What are your thoughts about EMPIRE INDUSTRIES (EIL-X)?  I purchased at 50 cents, thinking this is infrastructure related and they had a big project in BC on the go.

Bill

 

Hi Bill,

Your buy of Empire Industries Ltd. ( EIL TSX) at $0.50 is currently underwater so at this point its a question of whether you can get even. EIL has been undertaking an aggressive restructuring given that their revenues have tanked over the last year.

 

eil

The three year chart tells the tale of a huge retreat in the stock as the recession took the winds out of the economy. 2009 was a bad year across the country with gross domestic product falling by approximately 2.9%. Having bought the stock at $0.50 you probably got in during 2008 . The B.C. deal  you mentioned was announced in February of 2008.

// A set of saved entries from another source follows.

-- ==== Sys2Proof/Laws/Keeps/RasterCore.lean ====
section
/-! SUPPORT. What the operations of Machine/RasterCore.lean keep. -/

set_option linter.all false

namespace Sys2Proof.Machine

variable {lk st : Prop} {s0 s t : State}

theorem State.rasIndex_keeps (h : Keeps lk st s0 s) (y1 : Who) (y2 : RasDraw) (y3 : ℕ) :
    Keeps lk st s0 (State.rasIndex s y1 y2 y3).1 := by
  unfold State.rasIndex
  refine keeps_ite1 (fun _ => ?_) (fun _ => ?_)
  · dsimp only; assumption
  · extract_lets +onlyGivenNames u2 u3
    clear_value u2
    have ku3 : Keeps lk st s0 u3.1 := by
      unfold u3; apply State.gmReads_keeps; assumption
    clear_value u3
    dsimp only; assumption

theorem State.rasVertex_keeps (h : Keeps lk st s0 s) (y1 : Who) (y2 : RasDraw) (y3 : ℕ) :
    Keeps lk st s0 (State.rasVertex s y1 y2 y3).1 := by
  unfold State.rasVertex
  extract_lets +onlyGivenNames u1
  have ku1 : Keeps lk st s0 u1.1 := by
    unfold u1; apply State.rasIndex_keeps; assumption
  clear_value u1
  refine keeps_ite1 (fun _ => ?_) (fun _ => ?_)
  · dsimp only; assumption
  · extract_lets +onlyGivenNames u4
    have ku4 : Keeps lk st s0 u4.1 := by
      unfold u4; apply State.gmReads_keeps; assumption
    clear_value u4
    dsimp only; assumption

theorem State.rasDrawTris_keeps (h : Keeps lk st s0 s) (y1 : Who) (y2 : ℕ) (y3 : RasDraw) (y4 : List ℕ) (y5 : List RasPrim × ℕ × ℕ) :
    Keeps lk st s0 (State.rasDrawTris s y1 y2 y3 y4 y5).1 := by
  induction y4 generalizing s y1 y2 y3 y5 with
  | nil =>
    rw [State.rasDrawTris]
    dsimp only; assumption
  | cons a l ih =>
    rw [State.rasDrawTris]
    refine keeps_ite1 (fun _ => ?_) (fun _ => ?_)
    · dsimp only; apply State.rasVertex_keeps; apply State.rasVertex_keeps; apply State.rasVertex_keeps
      assumption
    · extract_lets +onlyGivenNames u1
      clear_value u1
      apply ih; apply State.rasVertex_keeps; apply State.rasVertex_keeps; apply State.rasVertex_keeps
      assumption

theorem State.rasFetch_keeps (h : Keeps lk st s0 s) (y1 : Who) (y2 : ℕ) (y3 : List RasDraw) (y4 : List RasPrim × ℕ × ℕ) :
    Keeps lk st s0 (State.rasFetch s y1 y2 y3 y4).1 := by
  induction y3 generalizing s y1 y2 y4 with
  | nil =>
    rw [State.rasFetch]
    dsimp only; assumption
  | cons a l ih =>
    rw [State.rasFetch]
    refine keeps_ite1 (fun _ => ?_) (fun _ => ?_)
    · apply State.rasDrawTris_keeps; assumption
    · apply ih; apply State.rasDrawTris_keeps; assumption

theorem State.texel_keeps (h : Keeps lk st s0 s) (y1 : Who) (y2 : RasDraw) (y3 : ℕ) (y4 : ℕ) :
    Keeps lk st s0 (State.texel s y1 y2 y3 y4).1 := by
  unfold State.texel
  extract_lets +onlyGivenNames u1 u2 u3
  clear_value u1 u2
  have ku3 : Keeps lk st s0 u3.1 := by
    unfold u3; apply State.gmReads_keeps; assumption
  clear_value u3
  dsimp only; assumption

What you can see from the chart is at least the downtrend has been broken with EIL getting a bounce off the $0.06 rock bottom in late December of 2009. One thing to keep in mind is that volume has been light. Yesterday 59,000 shares traded yesterday while average daily volume for the last 3 months has been 57,131. I would like to see more volume to  more strongly confirm the move up.

The chart also indicates that there is resistance at $0.20 and its going to take announcements of new contracts to get the stock above these levels.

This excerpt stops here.